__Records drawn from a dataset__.
/-- Everything the rows of a sprite of at most 32 rows do (R152): exactly the covered pixels are toggled, and the
collision gathers those that were on before the draw. -/
theorem drawRows_spec (bs : List Byte) (x0 y : Nat) (hl : bs.length ≤ 32) (p : Display × Bool) :
    (∀ px py, (RowsCover bs x0 y px py → (drawRows x0 y bs p).1.get px py = !p.1.get px py) ∧
      (¬ RowsCover bs x0 y px py → (drawRows x0 y bs p).1.get px py = p.1.get px py)) ∧
    ((drawRows x0 y bs p).2 = true ↔ p.2 = true ∨ ∃ px py, RowsCover bs x0 y px py ∧ p.1.get px py = true) := by
  induction bs generalizing y p with
  | nil =>
    refine ⟨fun px py => ⟨fun ⟨r, h, _⟩ => absurd h (Nat.not_lt_zero r), fun _ => rfl⟩, ?_⟩
    constructor
    · exact fun h => .inl h
    · rintro (h | ⟨px, py, ⟨r, h, _⟩, _⟩)
      · exact h
      · exact absurd h (Nat.not_lt_zero r)
  | cons b bs ih =>
    simp only [List.length_cons] at hl
    have hdisj : ∀ px py, RowCovers b x0 y 8 px py → ¬ RowsCover bs x0 (y + 1) px py := by
      rintro px py ⟨j, _, _, _, hy⟩ ⟨r, h, j', _, _, _, hy'⟩
      have := congrArg Fin.val (hy.symm.trans hy')
      simp only [val_row] at this
      omega
    have hstep : ∀ px py, RowsCover (b :: bs) x0 y px py ↔
        RowCovers b x0 y 8 px py ∨ RowsCover bs x0 (y + 1) px py := by
      intro px py
      constructor
      · rintro ⟨r, h, hc⟩
        cases r with
        | zero => exact .inl hc
        | succ r =>
          refine .inr ⟨r, by simpa using h, ?_⟩
          rw [Nat.add_right_comm, Nat.add_assoc]
          exact hc
      · rintro (hc | ⟨r, h, hc⟩)
        · exact ⟨0, by simp, hc⟩
        · refine ⟨r + 1, by simpa using h, ?_⟩
          rw [Nat.add_right_comm, Nat.add_assoc] at hc
          exact hc
    obtain ⟨hget, hhit⟩ := ih (y + 1) (by omega) (drawColumns b x0 y 8 p)
    obtain ⟨hget0, hhit0⟩ := drawColumns_spec b x0 y 8 (Nat.le_refl 8) p
    have hdef : drawRows x0 y (b :: bs) p = drawRows x0 (y + 1) bs (drawColumns b x0 y 8 p) := rfl
    rw [hdef]
    refine ⟨fun px py => ⟨fun h => ?_, fun h => ?_⟩, ?_⟩
    · rcases (hstep px py).mp h with h' | h'
      · rw [(hget px py).2 (hdisj px py h'), (hget0 px py).1 h']
      · rw [(hget px py).1 h', (hget0 px py).2 (fun hc => hdisj px py hc h')]
    · rw [hstep, not_or] at h
      rw [(hget px py).2 h.2, (hget0 px py).2 h.1]
    · rw [hhit, hhit0]
      constructor
      · rintro ((h | ⟨px, py, hc, hg⟩) | ⟨px, py, hc, hg⟩)
        · exact .inl h
        · exact .inr ⟨px, py, (hstep px py).mpr (.inl hc), hg⟩
        · rw [(hget0 px py).2 (fun h => hdisj px py h hc)] at hg
          exact .inr ⟨px, py, (hstep px py).mpr (.inr hc), hg⟩
      · rintro (h | ⟨px, py, hc, hg⟩)
        · exact .inl (.inl h)
        · rcases (hstep px py).mp hc with h' | h'
          · exact .inl (.inr ⟨px, py, h', hg⟩)
          · refine .inr ⟨px, py, h', ?_⟩
            rw [(hget0 px py).2 (fun h => hdisj px py h h')]
            exact hg
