-- ==== Sys2Proof/Proofs/IndexMemory.lean ====
section
/-! PROOF. The address register (42_index_memory.md): the load `Annn` (R140), what each shared operation and each
instruction leaves of `I`, what a step can do at all, and O34. -/

namespace Sys2Proof.Machine

variable {s t : State} {i : Instr}

/-! ### Operations that leave `I` -/

@[simp] theorem skipIf_i (s : State) (c : Bool) : (s.skipIf c).i = s.i := by rw [skipIf_eq, setPc_i]

@[simp] theorem setResultAndFlag_i (o : Config.VfOrder) (s : State) (x : RegIdx) (b : Byte) (f : Bool) :
    (s.setResultAndFlag o x b f).i = s.i := by
  cases o <;> rfl

@[simp] theorem setRegsFrom_i (bs : List Byte) (s : State) (r : Nat) : (s.setRegsFrom r bs).i = s.i := by
  rw [setRegsFrom_eq]

@[simp] theorem drawRnd_i (s : State) : s.drawRnd.2.i = s.i := by
  obtain ⟨_, _, _, hdraw⟩ | ⟨_, hdraw⟩ := drawRnd_cases s <;> rw [hdraw]

theorem raise_i {e : ErrorKind} (h : raise e s = .next t) : t.i = s.i := by
  cases h
  rfl

theorem push_i {a : Word} (h : s.push a = some t) : t.i = s.i := by
  obtain ⟨_, hpush⟩ | ⟨_, hpush⟩ := push_cases s a <;> rw [hpush] at h <;> cases h
  rfl

theorem pop_i {a : Word} (h : s.pop = some (a, t)) : t.i = s.i := by
  obtain ⟨_, hpop⟩ | ⟨_, hpop⟩ := pop_cases s <;> rw [hpop] at h <;> cases h
  rfl

theorem writeData_i {bs : List Byte} (h : s.writeData bs = some t) : t.i = s.i := by
  obtain ⟨_, hwrite⟩ | ⟨_, hwrite⟩ := writeData_cases s bs <;> rw [hwrite] at h <;> cases h
  rfl

/-! ### Instructions and `I` (R24) -/

theorem zextAddr_le (nnn : Addr12) : (zextAddr nnn).toNat ≤ 0xFFF := by
  rw [toNat_zextAddr]
  omega

theorem exec_ldI (nnn : Addr12) (s : State) : exec (.ldI nnn) s = .next (s.setI (zextAddr nnn)) := rfl

theorem exec_ldFVx (x : RegIdx) (s : State) : exec (.ldFVx x) s = .next (s.setI (glyphAddress (s.reg x))) := rfl

/-- `Annn`, `Fx1E` and `Fx29` are the only writers of `I`. -/
theorem exec_i_of_notMem_mayWrite (h : exec i s = .next t) (hi : Part.addr ∉ mayWrite i) : t.i = s.i := by
  cases i
  case ldI | addIVx | ldFVx => simp [mayWrite] at hi
  -- the instructions that can report an error: the operation that succeeds leaves `I`, and so does the report
  case ret =>
    simp only [exec, execRet] at h
    split at h
    next hpop =>
      cases h
      rw [setPc_i, pop_i hpop]
    next => exact raise_i h
  case call =>
    simp only [exec, execCall] at h
    split at h
    next hpush =>
      cases h
      rw [setPc_i, push_i hpush]
    next => exact raise_i h
  case ldBVx | storeRegs =>
    simp only [exec, execLdBVx, execStoreRegs] at h
    split at h
    next hwrite =>
      cases h
      exact writeData_i hwrite
    next => exact raise_i h
  case drw | skp | sknp | loadRegs =>
    simp only [exec, execDrw, execSkp, execSknp, execLoadRegs] at h
    split at h
    next =>
      cases h
      simp
    next => exact raise_i h
  -- the key wait has two successes
  case ldVxK =>
    simp only [exec, execLdVxK] at h
    split at h <;> cases h <;> simp
  -- one update each, known to leave `I`
  case nop | cls | jp | jpV0 | seImm | sneImm | seReg | sneReg | ldImm | addImm | ldReg | orReg | andReg | xorReg | addReg
      | subReg | shr | subnReg | shl | rnd | ldVxDT | ldDTVx | ldSTVx =>
    cases h
    simp

/-- A 12-bit address is at most 0xFFF and a glyph address at most 255 * 5 = 0x4FB, so only `Fx1E` can pass the bound. -/
theorem exec_i_le_of_ne_addIVx (h : exec i s = .next t) (hs : s.i.toNat ≤ 0xFFF) (hi : ∀ x, i ≠ .addIVx x) :
    t.i.toNat ≤ 0xFFF := by
  cases i
  case addIVx x => exact absurd rfl (hi x)
  case ldI nnn =>
    rw [exec_ldI] at h
    cases h
    exact zextAddr_le nnn
  case ldFVx x =>
    rw [exec_ldFVx] at h
    cases h
    rw [setI_i, toNat_glyphAddress]
    omega
  all_goals rwa [exec_i_of_notMem_mayWrite h (by simp [mayWrite, regParts])]

/-! ### The instruction cycle (R100) -/

/-- Everything a step can do. -/
theorem step_cases (s : State) :
    (s.fetchWord = none ∧ step s = raise .addressOutOfRange s.quietOutputs) ∨
    (∃ w e, s.fetchWord = some w ∧ decodeWord w = .error e ∧ step s = raise .unsupportedInstruction (s.fetched w)) ∨
    (∃ w i, s.fetchWord = some w ∧ decodeWord w = .ok i ∧ step s = exec i (s.fetched w)) := by
  cases hw : s.fetchWord with
  | none => exact .inl ⟨rfl, by simp only [step, hw]⟩
  | some w =>
    cases hd : decodeWord w with
    | error e => exact .inr (.inl ⟨w, e, rfl, hd, by simp only [step, hw, hd]⟩)
    | ok i => exact .inr (.inr ⟨w, i, rfl, hd, step_of_decodeWord hw hd⟩)

theorem step_runs_addIVx_of_i_gt (h : step s = .next t) (hs : s.i.toNat ≤ 0xFFF) (ht : 0xFFF < t.i.toNat) :
    ∃ w x, s.fetchWord = some w ∧ decodeWord w = .ok (.addIVx x) := by
  have hne : t.i ≠ s.i := fun heq => by rw [heq] at ht; omega
  obtain ⟨-, he⟩ | ⟨w, e, -, -, he⟩ | ⟨w, i, hw, hd, he⟩ := step_cases s <;> rw [he] at h
  · exact absurd (raise_i h) hne
  · exact absurd (raise_i h) hne
  · by_contra! hno
    have hle := exec_i_le_of_ne_addIVx h hs fun x hx => hno w x hw (hx ▸ hd)
    omega

/-- Settles O34: every writer of `I` but `Fx1E` keeps it within 0xFFF, and so does a step that reports a fetch or decode
error. -/
theorem ldISetsTheAddressRegister : Obligations.LdISetsTheAddressRegister :=
  ⟨fun nnn s => ⟨_, exec_ldI nnn s, toNat_zextAddr nnn, zextAddr_le nnn, frame_setI s _⟩,
    fun _ _ => step_runs_addIVx_of_i_gt⟩

end Sys2Proof.Machine
end

section
/-! PROOF. The display clear `00E0` (43_display.md R151), with O41. -/

namespace Sys2Proof.Machine

/-- The frame of a write of the whole pixel grid. -/
theorem frame_withPx (s : State) (d : Display) : Frame [.display] s { s with px := d } := by
  intro p hp
  cases p <;> simp_all [Part.same, State.reg]

theorem exec_cls (s : State) : exec .cls s = .next { s with px := blankDisplay } := rfl

/-- Settles O41: `00E0` is one write of the pixel grid, and every pixel of the grid it writes is off. -/
theorem clsTurnsEveryPixelOff : Obligations.ClsTurnsEveryPixelOff := fun s =>
  ⟨_, exec_cls s, get_blankDisplay, frame_withPx s blankDisplay⟩

end Sys2Proof.Machine
end

section
/-! PROOF. The timers (44_keypad_timers.md): `Fx07`, `Fx15` and `Fx18` (R163, R165, R166), the beep (R181), with O46. -/

namespace Sys2Proof.Machine

/-- The beep flag is whether `ST` is not 0 (R181). -/
theorem isBeeping_eq_true_iff (s : State) : s.isBeeping = true ↔ s.st ≠ 0 := by
  rw [State.isBeeping, decide_eq_true_iff]
  bv_omega

/-- The frame of a write of the delay timer. -/
theorem frame_withDt (s : State) (b : Byte) : Frame [.delay] s { s with dt := b } := by
  intro p hp
  cases p <;> simp_all [Part.same, State.reg]

/-- The frame of a write of the sound timer. -/
theorem frame_withSt (s : State) (b : Byte) : Frame [.sound] s { s with st := b } := by
  intro p hp
  cases p <;> simp_all [Part.same, State.reg]

theorem exec_ldVxDT (x : RegIdx) (s : State) : exec (.ldVxDT x) s = .next (s.setReg x s.dt) := rfl

theorem exec_ldDTVx (x : RegIdx) (s : State) : exec (.ldDTVx x) s = .next { s with dt := s.reg x } := rfl
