-- ==== Sys2Proof/Machine/System.lean ====
section
/-! DEFINITION. `halt`, `out`, `noop` (spec/45_system_and_output.md R170 to R172). Undefined opcodes
(R173) are no instruction: the fetch raises their fault (Machine/Fetch.lean). -/

namespace Sys2Proof.Machine

/-- `halt` (R170). -/
def execHalt (s : State) : Host.Outcome State Fault Refusal :=
  s.finish (.ok s.enterHalted)

/-- `out ch` (R171): the operand is resolved in trace mode too, and then nothing is emitted. -/
def execOut (ch : Operand) (s : State) : Host.Outcome State Fault Refusal :=
  s.finish do
    let v ← s.resolveValue ch
    .ok ((if s.traceEn then s else s.emit v).advance 2)

/-- `noop` (R172). -/
def execNoop (s : State) : Host.Outcome State Fault Refusal :=
  s.finish (.ok (s.advance 1))

end Sys2Proof.Machine
end

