-- ==== Sys2Proof/Laws/Decode.lean ====
section
/-! SUPPORT. The opcode map and the decoder (spec/30_encoding.md R68 to R70): which opcodes have a row,
and that an instruction and its opcode and operands determine each other. -/

namespace Sys2Proof

/-- The per-instruction lemmas, for every instruction. -/
theorem Instr.opcodeMap (i : Instr) : Laws.OpcodeMap.Statement i := by
  cases i <;> exact ⟨_, rfl, rfl, rfl⟩

theorem instrOf_opcode_operands (i : Instr) : instrOf i.opcode i.operands = some i := by
  obtain ⟨_, _, _, h⟩ := i.opcodeMap; exact h

/-- What the map makes has the opcode and the operands it was made from. -/
theorem opcode_operands_of_instrOf {op : Word} {os : List Operand} {i : Instr}
    (h : instrOf op os = some i) : i.opcode = op ∧ i.operands = os := by
  have key : ∀ n : Nat, op.toNat = n → n < 22 → op = BitVec.ofNat 16 n := by
    intro n hn h22
    apply BitVec.eq_of_toNat_eq
    simp only [BitVec.toNat_ofNat]; omega
  unfold instrOf at h
  split at h <;> first
    | (rename_i hn
       cases h
       exact ⟨(key _ hn (by decide)).symm, rfl⟩)
    | cases h

/-- An opcode with a row makes an instruction from any operands of that number. -/
theorem instrOf_isSome {op : Word} {modes : List Mode} {os : List Operand}
    (h : operandModes op = some modes) (hl : os.length = modes.length) :
    ∃ i, instrOf op os = some i := by
  unfold operandModes at h
  unfold instrOf
  generalize op.toNat = n at h
  by_cases hn : n < 22
  · interval_cases n <;> simp [opcodeTable] at h <;> subst h <;>
      (match os, hl with
        | [], _ => first | exact ⟨_, rfl⟩ | simp_all
        | [_], _ => first | exact ⟨_, rfl⟩ | simp_all
        | [_, _], _ => first | exact ⟨_, rfl⟩ | simp_all
        | [_, _, _], _ => first | exact ⟨_, rfl⟩ | simp_all
        | _ :: _ :: _ :: _ :: _, hl => simp at hl)
  · exfalso
    simp [opcodeTable] at h
    omega

/-- R68, R70 (a): the opcodes without a row. -/
theorem operandModes_eq_none {op : Word} :
    operandModes op = none ↔ op.toNat = 20 ∨ 22 ≤ op.toNat := by
  unfold operandModes
  generalize op.toNat = n
  simp [opcodeTable]
  omega

/-- A resolved opcode's operands head the words, and the rest follow. -/
theorem decodeResolved_eq_ok {op : Word} {ws rest : List Word} {i : Instr} :
    decodeResolved op ws = .ok (i, rest) ↔
      ∃ modes, operandModes op = some modes ∧ modes.length ≤ ws.length ∧
        instrOf op ((ws.take modes.length).map Operand.ofWord) = some i ∧
        rest = ws.drop modes.length := by
  unfold decodeResolved
  cases hm : operandModes op with
  | none => simp
  | some modes =>
    by_cases hl : ws.length < modes.length
    · simp [hl]
    · simp only [if_neg hl, Option.some.injEq]
      constructor
      · intro h
        split at h
        · rename_i j hi
          simp only [Except.ok.injEq, Prod.mk.injEq] at h
          obtain ⟨rfl, rfl⟩ := h
          exact ⟨modes, rfl, by omega, hi, rfl⟩
        · cases h
      · rintro ⟨_, rfl, _, hi, rfl⟩
        rw [hi]

/-- An instruction is well formed exactly when its operands are. -/
theorem Instr.wf_iff_operands (i : Instr) : i.wf = true ↔ ∀ o ∈ i.operands, o.wf = true := by
  cases i <;> simp [Instr.wf, Instr.operands, and_assoc]

theorem Instr.opcode_lt (i : Instr) : i.opcode.toNat < 22 := by
  cases i <;> simp [Instr.opcode]

end Sys2Proof
end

__ACTION ITEM__. Would you state how many lines of the data above hold the string "Outcome"? Reply with the number alone.

__SOLUTION FOR THIS PROBLEM__. 3